Plain virtio dropped from ~14% on the old V2 copy path to ~1.2% once V3 stopped copying full frames across the socket.

How it works:

  • V3 zero-copy (default) — the privileged helper exports the active scanout as a DMA-BUF and passes the fd back over a socketpair via SCM_RIGHTS. No full-frame copy crosses the socket.
  • V2 copy (fallback) — when DMA-BUF export is not possible, the helper dumb-maps the framebuffer and copies the pixels over the socket.
  • GPU EGL readback — tiled/compressed scanouts (Intel CCS, AMD, Nvidia block-linear, vendor modifiers) and host-rendered virgl buffers are imported as an EGLImage and read back linear with glReadPixels. Plain linear framebuffers are mapped directly with no detile.
  • Zero-copy DMA-BUF output — consumers that take the DMA-BUF output can import the buffer directly (e.g. as an EGLImage or Vulkan texture) and skip the readback entirely.

Why Not Use Existing Tools?

Every existing project is either a complete application, a plugin, or PipeWire-based. None is an embeddable C library for DRM/KMS capture.

Project Embeddable lib? DRM/KMS? Privilege helper? Multi-GPU? Multi-monitor?
FFmpeg kmsgrab ❌ Needs FFmpeg (40MB+) ❌ Root on binary
gpu-screen-recorder ❌ CLI tool ✅ Partial ✅ gsr-kms-server
kmsvnc ❌ VNC server ❌ Needs root ⚠️ Partial
obs-kmsgrab ❌ OBS plugin ✅ pkexec ❌ First GPU only
Sunshine ❌ Built-in ❌ setcap on binary
ReFrame ❌ VNC server ✅ Split process
libdrmtap ✅ C library ✅ Hardened

libdrmtap is the only project that is simultaneously: an embeddable C library, uses DRM/KMS direct capture, includes a hardened privilege helper, supports multiple GPUs, and handles multiple monitors — all under the MIT license.

Architecture

┌─────────────────────────────────────────────────┐
│              YOUR APPLICATION                   │
│      (RustDesk, Sunshine, VNC, custom)          │
├─────────────────────────────────────────────────┤
│              libdrmtap.h                        │
│          Public API — ~10 functions             │
├─────────────────────────────────────────────────┤
│                                                 │
│  ┌────────────┐  ┌─────────┐  ┌──────────────┐  │
│  │ enumerate  │  │  grab   │  │ pixel_convert│  │
│  │ Planes     │  │ GetFB2  │  │ Deswizzle    │  │
│  │ CRTCs      │  │ Prime   │  │ Format cvt   │  │
│  │ Connectors │  │ DMA-BUF │  │ Diff frames  │  │
│  └────────────┘  └─────────┘  └──────────────┘  │
│                                                 │
│  ┌────────────┐  ┌────────────────────────────┐ │
│  │ gpu_backend│  │ privilege_helper           │ │
│  │ EGL: all   │  │ Auto-spawn drmtap-helper   │ │
│  │ (primary)  │  │ DMA-BUF fd via SCM_RIGHTS  │ │
│  │ CPU detile │  │ V3 zero-copy / V2 copy     │ │
│  │ (fallback) │  │ cap_drop + seccomp         │ │
│  │ VM: linear │  │ Transparent to user        │ │
│  └────────────┘  └────────────────────────────┘ │
├─────────────────────────────────────────────────┤
│           libdrm / kernel DRM/KMS               │
└─────────────────────────────────────────────────┘

GPU Detiling Strategy

libdrmtap uses a dual-path approach for GPU-tiled framebuffers:

  1. EGL path (primary) — Imports DMA-BUF as EGLImage with modifier metadata, renders via GL_TEXTURE_EXTERNAL_OES. The GPU driver handles its own tiling transparently. One code path for ALL GPUs. Based on ReFrame.
  2. CPU path (fallback) — Per-GPU deswizzle when EGL is unavailable (headless servers, no GPU rendering).
  3. Linear path — VMs and linear framebuffers need no conversion.
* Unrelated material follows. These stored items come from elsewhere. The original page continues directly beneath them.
theorem Mod.abortJob_memOk (m : Mod) (job : Nat) (keep : Option CmdId) (st : Status) (detail : Mod → Nat × Mod) (hm :
    m.memOk) (hm1 : ∀ m, m.memOk → (detail m).2.memOk) :
    (m.abortJob job keep st detail).memOk := by
  unfold Mod.abortJob
  repeat' with_reducible first
    | assumption | apply memOk_wf | apply memOk_tierC | apply memOk_sessions | apply Mod.updJob_memOk
    | apply Mod.abandonTies_memOk | apply Mod.endCommands_memOk | apply Mod.discardTraffic_memOk
    | (simp only [↓memOk_mk]; refine ⟨?_, ?_, ?_⟩) | dsimp only | split

theorem Mod.disown_memOk (m : Mod) (job : Nat) (hm : m.memOk) :
    (m.disown job).memOk := by
  unfold Mod.disown
  repeat' with_reducible first
    | assumption | apply Mod.updJob_memOk | apply Mod.clearOwner_memOk | apply ite_memOk

theorem Mod.startAbort_memOk (m : Mod) (id : CmdId) (c : Cmd) (hm : m.memOk) :
    (m.startAbort id c).memOk := by
  unfold Mod.startAbort
  repeat' with_reducible first
    | assumption | apply Mod.updJob_memOk | apply Mod.complete_memOk | apply freeDetail_memOk
    | apply Mod.abortJob_memOk | apply Mod.disown_memOk

theorem Mod.endAllReduces_memOk (m : Mod) (job : Nat) (hm : m.memOk) :
    (m.endAllReduces job).memOk := by
  unfold Mod.endAllReduces
  repeat' with_reducible first
    | assumption | apply Mod.endReduces_memOk | apply foldl_memOk | (intro _ _ _; try dsimp only) | split

theorem Mod.rankReset_memOk (m : Mod) (job rank : Nat) (hm : m.memOk) :
    (m.rankReset job rank).memOk := by
  unfold Mod.rankReset
  repeat' with_reducible first
    | assumption | apply Mod.completeAll_memOk | apply Mod.spoilRank_memOk | apply Mod.waleNotice_memOk
    | apply Mod.normNotice_memOk | apply Mod.endAllReduces_memOk

theorem Mod.applyNotice_memOk (m : Mod) (n : NoticeRec) (hm : m.memOk) :
    (m.applyNotice n).memOk := by
  unfold Mod.applyNotice
  repeat' with_reducible first
    | assumption | apply memOk_wf | apply memOk_tierC | apply memOk_sessions | apply Mod.clearOwner_memOk
    | apply Mod.rankReset_memOk | apply ite_memOk | (simp only [↓memOk_mk]; refine ⟨?_, ?_, ?_⟩) | dsimp only | split

theorem Mod.startNotice_memOk (m : Mod) (id : CmdId) (c : Cmd) (hm : m.memOk) :
    (m.startNotice id c).memOk := by
  unfold Mod.startNotice
  repeat' with_reducible first
    | assumption | apply Mod.complete_memOk | apply Mod.applyNotice_memOk | apply foldl_memOk
    | (intro _ _ _; try dsimp only)

theorem Mod.startJobs_memOk (m : Mod) (id : CmdId) (c : Cmd) (hm : m.memOk) :
    (m.startJobs id c).memOk := by
  unfold Mod.startJobs
  repeat' with_reducible first
    | assumption | apply Mod.startPlanLoad_memOk | apply Mod.startPlanStart_memOk | apply Mod.startQuiesce_memOk
    | apply Mod.startUnload_memOk | apply Mod.startAbort_memOk | apply Mod.startNotice_memOk | split

theorem Mod.sendNotice_memOk (m : Mod) (n : Notice) (hm : m.memOk) :
    (m.sendNotice n).memOk := by
  unfold Mod.sendNotice
  repeat' with_reducible first
    | assumption | apply Mod.emit_memOk | apply foldl_memOk | (intro _ _ _; try dsimp only)

theorem Mod.notify_memOk (m : Mod) (n : Notice) (hm : m.memOk) :
    (m.notify n).memOk := by
  unfold Mod.notify
  repeat' with_reducible first
    | assumption | apply memOk_wf | apply memOk_tierC | apply memOk_sessions | apply Mod.sendNotice_memOk
    | (simp only [↓memOk_mk]; refine ⟨?_, ?_, ?_⟩)

theorem Mod.resendNotices_memOk (m : Mod) (hm : m.memOk) :
    (m.resendNotices).memOk := by
  unfold Mod.resendNotices
  repeat' with_reducible first
    | assumption | apply memOk_wf | apply memOk_tierC | apply memOk_sessions | apply Mod.sendNotice_memOk
    | apply foldl_memOk | (simp only [↓memOk_mk]; refine ⟨?_, ?_, ?_⟩)

theorem Mod.takeDump_memOk (m : Mod) (record level : Nat) (hm : m.memOk) :
    (m.takeDump record level).memOk := by
  unfold Mod.takeDump
  repeat' with_reducible first
    | assumption | apply memOk_wf | apply memOk_tierC | apply memOk_sessions | apply Mod.mirror_memOk
    | apply Mod.writeC_memOk | apply ite_memOk | (simp only [↓memOk_mk]; refine ⟨?_, ?_, ?_⟩)

theorem Mod.stopMove_memOk (m : Mod) (rib : Nat) (hm : m.memOk) :
    (m.stopMove rib).memOk := by
  unfold Mod.stopMove
  repeat' with_reducible first
    | assumption | apply memOk_wf | apply memOk_tierC | apply memOk_sessions
    | (simp only [↓memOk_mk]; refine ⟨?_, ?_, ?_⟩)

theorem Mod.dropStakes_memOk (m : Mod) (ps : List Nat) (hm : m.memOk) :
    (m.dropStakes ps).memOk := by
  unfold Mod.dropStakes
  repeat' with_reducible first
    | assumption | apply memOk_wf | apply memOk_tierC | apply memOk_sessions | apply Mod.abandonTies_memOk
    | apply Mod.freePlaces_memOk | (simp only [↓memOk_mk]; refine ⟨?_, ?_, ?_⟩)

theorem Mod.endEach_memOk (m : Mod) (ids : List CmdId) (st : Status) (d : Nat) (hm : m.memOk) :
    (m.endEach ids st d).memOk := by
  unfold Mod.endEach
  repeat' with_reducible first
    | assumption | apply Mod.endWith_memOk | apply foldl_memOk | (intro _ _ _; try dsimp only)

theorem Mod.logReset_memOk (m : Mod) (level : Nat) (unit : UnitRef) (hm : m.memOk) :
    (m.logReset level unit).memOk := by
  unfold Mod.logReset
  repeat' with_reducible first
    | assumption | apply Mod.addOpen_memOk

theorem Mod.beginLevel_memOk (m : Mod) (e : Escalation) (hm : m.memOk) :
    (m.beginLevel e).memOk := by
  unfold Mod.beginLevel
  repeat' with_reducible first
    | assumption | apply memOk_wf | apply memOk_tierC | apply memOk_sessions | apply Mod.mirror_memOk
    | apply Mod.complete_memOk | apply foldl_memOk | (simp only [↓memOk_mk]; refine ⟨?_, ?_, ?_⟩)
    | (intro _ _ _; try dsimp only) | split

theorem Mod.enterEngine_memOk (m : Mod) (u : Nat) (reply : Option CmdId) (hm : m.memOk) :
    (m.enterEngine u reply).memOk := by
  unfold Mod.enterEngine
  repeat' with_reducible first
    | assumption | apply Mod.stopMove_memOk | apply Mod.dropStakes_memOk | apply Mod.endEach_memOk
    | apply Mod.logReset_memOk | apply Mod.beginLevel_memOk | apply foldl_memOk

theorem Mod.enterPartition_memOk (m : Mod) (side : Nat) (reply : Option CmdId) (hm : m.memOk) :
    (m.enterPartition side reply).memOk := by
  unfold Mod.enterPartition
  repeat' with_reducible first
    | assumption | apply memOk_wf | apply memOk_tierC | apply memOk_sessions | apply Mod.store_memOk
    | apply Mod.abandonTies_memOk | apply Mod.freePlaces_memOk | apply Mod.abortJob_memOk | apply Mod.notify_memOk
    | apply Mod.takeDump_memOk | apply Mod.stopMove_memOk | apply Mod.dropStakes_memOk | apply Mod.logReset_memOk
    | apply Mod.beginLevel_memOk | apply foldl_memOk | (simp only [↓memOk_mk]; refine ⟨?_, ?_, ?_⟩)
    | (intro _ _ _; try dsimp only) | exact fun _ h => h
Scope — What libdrmtap Does (and Doesn't)

✅ We do ❌ We don't
Capture framebuffer pixels (RGBA / DMA-BUF) Encode or compress frames
Handle GPU tiling → linear conversion Transport frames over network
Manage permissions transparently Inject keyboard/mouse input
Support Intel, AMD, Nvidia, VMs Replace Wayland's screen sharing protocols
Provide cursor position + shape Implement a VNC/RDP server
Enumerate displays and monitors
Detect changed regions (dirty rects)

Wayland positioning: For interactive desktop sharing where user consent matters, use Wayland protocols (ext-image-capture-source-v1, PipeWire). For unattended system-level capture (servers, kiosks, CI, remote management, login screens), use libdrmtap. We complement Wayland — we don't compete with it.

Known Limitations

  • Cursor hotspot on bare-metal drivers. The cursor image and position are captured exactly, but the cursor hotspot (the click point inside the image, e.g. an arrow's tip or an I-beam's centre) is only exposed by the DRM cursor plane on virtualized drivers (virtio-gpu, vmwgfx), via the HOTSPOT_X/HOTSPOT_Y plane properties. On bare-metal drivers (i915, amdgpu, nvidia) those properties are absent, and compositors such as Mutter move the cursor with the legacy drmModeMoveCursor API — which never updates the atomic CRTC_X/CRTC_Y plane position either. As a result, on bare metal the hotspot must be approximated from the captured image (e.g. the top-left of an arrow's bounding box, the centre of a tall/narrow I-beam), so the rendered cursor can land a few pixels off the true click point. drmtap_cursor_info.hot_x/hot_y carry the real hotspot when the driver provides it and 0 otherwise; consumers should fall back to an image-derived estimate in that case. The exact position is available from the kernel's /sys/kernel/debug/dri/N/state debug dump, but that interface is root-only, not a stable ABI, and driver-specific — so it is unsuitable for production use.

Why This Exists

This project was born from a real frustration: trying to get remote desktop working on Ubuntu Wayland. After RustDesk broke packages, Sunshine failed on KMS, and every solution required "just switch to X11" — we decided to solve it at the root.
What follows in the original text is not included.